NCT number NCT02739763
Other study ID # OXTREC 2-16
Secondary ID KEMRI/CGMRC/CSC/
Status Recruiting
Phase Phase 1
First received April 13, 2016
Last updated May 27, 2016
Start date May 2016
Est. completion date November 2020

Study information

Verified date May 2016
Source University of Oxford
Contact Melissa Kapulu, DPhil
Phone +254709983463
Email MKapulu@kemri-wellcome.org
Is FDA regulated No
Health authority Kenya: KEMRI Scientific and Ethics Review UnitUK: Oxford Tropical Research Ethics Committee
Study type Interventional

Clinical Trial Summary

The investigators wish to understand how resistance to malaria develops and how this affects the growth rate of malaria in individuals who have past exposure to malaria.


Description:

Malaria remains a major public health threat despite regulatory approval of a partially effective pre-erythrocytic malaria vaccine. There is an urgent need to accelerate the development of a more effective multi-stage vaccine. Controlled human malaria infection (CHMI) has been shown to be an important tool for the assessment of the efficacy of novel malaria vaccines and drugs prior to field trials. CHMI also allows for the evaluation of immunity to malaria and parasite growth rates in vivo. This is particularly useful in individuals from endemic areas with a level of exposure and immunity to malaria. Thus CHMI in individuals with prior exposure to malaria could be a valuable tool to accelerate malaria vaccine development. In this study, the investigators aim to use CHMI in semi-immune adults to provide a comprehensive prioritization of antigens associated with blood-stage immunity for vaccine development. The investigators will comprehensively characterize immunity to malaria using >100 antigens in up to 2,000 semi-immune adults, from known areas of malaria endemicity in Kenya, then select 200 individuals with a range of different immunological profiles, and conduct CHMI studies with serial quantitative polymerase chain reaction (PCR) to measure the parasite growth rate in vivo and relate this to host immunity. This will also involve analysing the relationship with functional immunity assessed by laboratory assays.
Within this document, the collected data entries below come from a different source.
/-- A GET that passes the tests of R440 is answered with the bytes of the tier, the scratchpad or the instruction memory, or with
ADDR outside the partition, and changes no memory. A new PUT stores exactly its payload, in a tier or a scratchpad, and leaves a
cache entry; a new ATOMIC stores its result and answers the old value. A duplicate is answered from its entry. A request for
another device or with a bad CRC changes nothing; one whose tag names no READY partition is answered REFUSED. The model's
choices that it rests on: assumption log 50 (the operands of compare-and-swap) and 56. (R440 (17_fabric_transport.md), R442
(17_fabric_transport.md), R459 (17_fabric_transport.md), R441 (17_fabric_transport.md), R437 (17_fabric_transport.md)) -/
def Obligations.FabricReadsWritesAndAtomics : Prop :=
  ∀ (s : State) (k p : Nat) (m : FabMsg), k < 4 →
    (∀ st aux bs, m.src = s.devId → s.answer k m 0x19 st aux bs = s.emit (.fabHere (s.response m 0x19 st aux bs))) ∧
    (s.devId ≠ m.dst → exec (.get k m true []) s = .next s ∧ exec (.put k m true [] []) s = .next s) ∧
    (exec (.atomic k m false []) s = .next s) ∧
    (m.typ = 1 → m.dst = s.devId → m.rtid = none → s.on Reg.DEV_LOCATION_VALID 0 = true → s.on Reg.FAB_TIME_CFG_VALID 0 = true →
      s.tagPart m.ftag = none → exec (.get k m true []) s = .next ((s.bump Reg.FAB_REJECT_CNT_TAG k).answer k m 0x19 2)) ∧
    (s.admits m p →
      (m.typ = 1 → (s.fabOk p m.addr m.len false = false ∨ m.len = 0) → exec (.get k m true []) s = .next (s.answer k m 0x19 4)) ∧
      (m.typ = 1 → m.len ≠ 0 → s.fabOk p m.addr m.len false = true → s.fabReach k m.addr = true →
        ((placeOf m.addr = .tierA ∨ placeOf m.addr = .tierB) → s.tierPoison = [] →
          (∀ q ∈ tierPieces m.addr m.len, s.tierState (ctlOf q.1) ≠ 3) → ∃ u : State, u.mem = s.mem ∧
          exec (.get k m true []) s = .next (u.answer k m 0x19 0 0 (s.bytes m.addr m.len))) ∧
        (∀ gb off, placeOf m.addr = .spad gb off → s.clockStopped gb = false →
          s.regionWait gb ⟨off, m.len, false, m.rtag⟩ = none → s.sound gb off m.len = true → ∃ u : State, u.mem = s.mem ∧
          exec (.get k m true []) s = .next (u.answer k m 0x19 0 0 (s.bytes (spadBase gb + off) m.len))) ∧
        (∀ gb off, placeOf m.addr = .imem gb off →
          exec (.get k m true []) s = .next (s.answer k m 0x19 0 0 (s.bytes (imemBase gb + off) m.len)))) ∧
      (∀ r, m.typ = 2 → s.cacheHit m = some r →
        exec (.put k m true [] []) s = .next ((s.bump Reg.FAB_DUP_CNT_DUP (m.tid / 2048)).sendMsg r (cornerDie k)).1) ∧
      ((∀ e ∈ s.cache.get [] (m.tid / 2048), e.src ≠ m.src ∨ e.tid ≠ m.tid) → s.cacheFull m = false →
        (m.typ = 2 → m.payload ≠ [] → s.fabOk p m.addr m.payload.length true = true → s.fabReach k m.addr = true →
          ((placeOf m.addr = .tierA ∨ placeOf m.addr = .tierB) → s.tierPoison = [] →
            (∀ q ∈ tierPieces m.addr m.payload.length, s.tierState (ctlOf q.1) ≠ 3) →
            ∃ t, exec (.put k m true [] []) s = .next t ∧ t.bytes m.addr m.payload.length = m.payload ∧
              s.sameOutside t m.addr m.payload.length ∧ (t.cacheHit m).isSome = true) ∧
          (∀ gb off, placeOf m.addr = .spad gb off → s.benchBlocks gb off m.payload.length m.rtag = false →
            s.sound gb off m.payload.length = true → ∃ t, exec (.put k m true [] []) s = .next t ∧
            t.bytes (spadBase gb + off) m.payload.length = m.payload ∧
            s.sameOutside t (spadBase gb + off) m.payload.length ∧ (t.cacheHit m).isSome = true)) ∧
        (m.typ = 3 → m.aop ≤ 3 → m.addr % 8 = 0 → (placeOf m.addr = .tierA ∨ placeOf m.addr = .tierB) →
          s.inWindow p m.addr true = true → s.fabReach k m.addr = true → s.tierPoison = [] → s.tierState (ctlOf m.addr) ≠ 3 →
          ∃ (u : State) (r : FabMsg), exec (.atomic k m true []) s = .next (u.sendMsg r (cornerDie k)).1 ∧
            u.num m.addr 8 = atomicOp m.aop (s.num m.addr 8) (ofBytes (m.payload.take 8)) (ofBytes ((m.payload.drop 8).take 8)) ∧
            s.sameOutside u m.addr 8 ∧ r.payload = s.bytes m.addr 8 ∧ r.status = 0 ∧ r.dst = m.src)))

/-- The expected HDL_DATA keeps its payload for its handle and the expected FSEQ advances; one ahead is answered AHEAD and keeps
nothing; the expected HDL delivers its handle at the in-port. A device arrival of the expected epoch is counted, and a release
of the outstanding epoch releases its group. STOP halts the partition's running benches; CAP becomes the fabric cap. A NOTICE is
handed to the servitor. The model's choices that it rests on: assumption log 44 and 51 (what ADDR names). (R442
(17_fabric_transport.md), R338 (12_streams_and_punty_queues.md), R454 (17_fabric_transport.md), R450 (17_fabric_transport.md),
R467 (18_power_and_thermal.md)) -/
def Obligations.FabricStreamsBarriersAndManagement : Prop :=
  ∀ (s : State) (k p : Nat) (m : FabMsg), k < 4 →
    (s.admits m p →
      (m.typ = 4 → ∀ gb, s.hdlBench p m = some gb →
        (s.fseqIn.get 0 (flowKey m) = fseqOf m → ∃ t, exec (.hdlData k m true) s = .next t ∧
          t.hdlData.get [] (flowKey m) = s.hdlData.get [] (flowKey m) ++ m.payload ∧
          t.fseqIn.get 0 (flowKey m) = (fseqOf m + 1) % 65536 ∧ t.mem = s.mem) ∧
        (∀ d, d ≠ 0 → d < 32768 → (fseqOf m + 65536 - s.fseqIn.get 0 (flowKey m)) % 65536 = d →
          exec (.hdlData k m true) s = .next (s.answer k m 0x18 8 (s.fseqIn.get 0 (flowKey m))))) ∧
      (m.typ = 5 → ∀ gb j h, s.hdlBench p m = some gb → s.fseqIn.get 0 (flowKey m) = fseqOf m →
        h = Handle.ofWord (BitVec.ofNat 64 (ofBytes (m.payload.take 8))) → s.portReach k (gb / 160) = true →
        s.producerOf gb h.device h.bench = some j → s.rd Reg.PQ_IN_PROD_EXPECT gb j = h.sq → s.clockStopped gb = false →
        (s.inPort gb).waiting = [] →
        s.regionWait gb ⟨1024 * (s.rd Reg.PQ_IN_PROD_BASE gb j + s.ringPos.get 0 (16 * gb + j) * (h.count + 1)),
          1024 * (h.count + 1), true, 1⟩ = none →
        ∃ t, exec (.hdl k m true []) s = .next t ∧ (t.inPort gb).queue = (s.inPort gb).queue ++
            [{ h with first := s.rd Reg.PQ_IN_PROD_BASE gb j + s.ringPos.get 0 (16 * gb + j) * (h.count + 1) }.word] ∧
          t.fseqIn.get 0 (flowKey m) = (fseqOf m + 1) % 65536 ∧ t.hdlData.get [] (flowKey m) = []) ∧
      (m.typ = 0x0A → ∃ t, exec (.stop k m true) s = .next t ∧ t.mem = s.mem ∧
        ∀ gb, gb < 2560 → s.partOf gb = p → s.seqState gb = .run → t.seqState gb ≠ .run)) ∧
    (s.admits m p → m.addr < 256 → (s.groupPart m.addr).any s.applying = false →
      (m.typ = 8 → ∀ g, g = m.addr → s.on Reg.FAB_BAR_CFG_VALID 0 g = true → s.rd Reg.FAB_BAR_CFG_HOME 0 g = s.devId →
        s.rd Reg.FAB_BAR_EPOCH_F 0 g = m.aux → m.aux < 2 ^ 32 → m.src ∉ s.barSrc.get [] g →
        (s.barSrc.get [] g).length < s.rd Reg.FAB_BAR_CFG_D 0 g → ∃ t, exec (.barArrive k m true) s = .next t ∧
          t.barSrc.get [] g = s.barSrc.get [] g ++ [m.src] ∧ t.mem = s.mem) ∧
      (m.typ = 9 → ∀ g die, g = m.addr → s.homeDie g = some die → s.on Reg.NOC_BAR_CFG_SPANS die g = true →
        s.rd Reg.NOC_BAR_CFG_ARRIVED die g = s.rd Reg.NOC_BAR_CFG_MEMBERS die g → s.rd Reg.NOC_BAR_EPOCH_EXPECT die g = m.aux →
        m.aux < 2 ^ 32 → ∃ t, exec (.barRelease k m true) s = .next t ∧ t.rd Reg.NOC_BAR_CFG_ARRIVED die g = 0 ∧
          t.rd Reg.NOC_BAR_EPOCH_EXPECT die g = (m.aux + 1) % 2 ^ 32 ∧ .release g m.aux ∈ t.outbox)) ∧
    (m.dst = s.devId → m.rtid = none → s.tooOld m = false →
      (m.typ = 0x0C → ∃ t, exec (.cap k m true) s = .next t ∧ t.fabCap = some (min (ofBytes (m.payload.take 4)) 4200) ∧
        t.rd Reg.PWR_FALLBACK_FABRIC_W 0 = min (ofBytes (m.payload.take 4)) 4200 ∧ t.mem = s.mem) ∧
      (m.typ = 0x0B → ∃ t, exec (.notice k m true) s = .next t ∧
        .servitor 0x0B m.src (ofBytes (m.payload.take 4)) ∈ t.outbox ∧ t.mem = s.mem))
Recruitment information / eligibility

Status Recruiting
Enrollment 200
Est. completion date November 2020
Est. primary completion date January 2020
Accepts healthy volunteers Accepts Healthy Volunteers
Gender Both
Age group 18 Years to 45 Years
Eligibility Inclusion Criteria:

- Healthy adults aged 18 to 45 years.

- Able and willing (in the Investigator's opinion) to comply with all study requirements.

- Informed consent.

- Use of effective method of contraception for duration of study (women only). The investigators will ask the female volunteers to come with their family planning records to verify. Effective contraception is defined as a contraceptive method with failure rate of less than 1% per year when used consistently and correctly, in accordance with the product label. Examples of these include: combined oral contraceptives; injectable progestogen; implants of etenogestrel or levonorgestrel; intrauterine device or intrauterine system; male partner sterilisation at least 6 months prior to the female subject's entry into the study, and the relationship is monogamous; male condom combined with a vaginal spermicide (foam, gel, film, cream or suppository); and male condom combined with a female diaphragm, either with or without a vaginal spermicide (foam, gel, film, cream, or suppository).

Exclusion Criteria:

- Use of systemic antibiotics with known antimalarial activity within 30 days of administration of PfSPZ Challenge (e.g. trimethoprim-sulfamethoxazole, doxycycline, tetracycline, clindamycin, erythromycin, fluoroquinolones and azithromycin).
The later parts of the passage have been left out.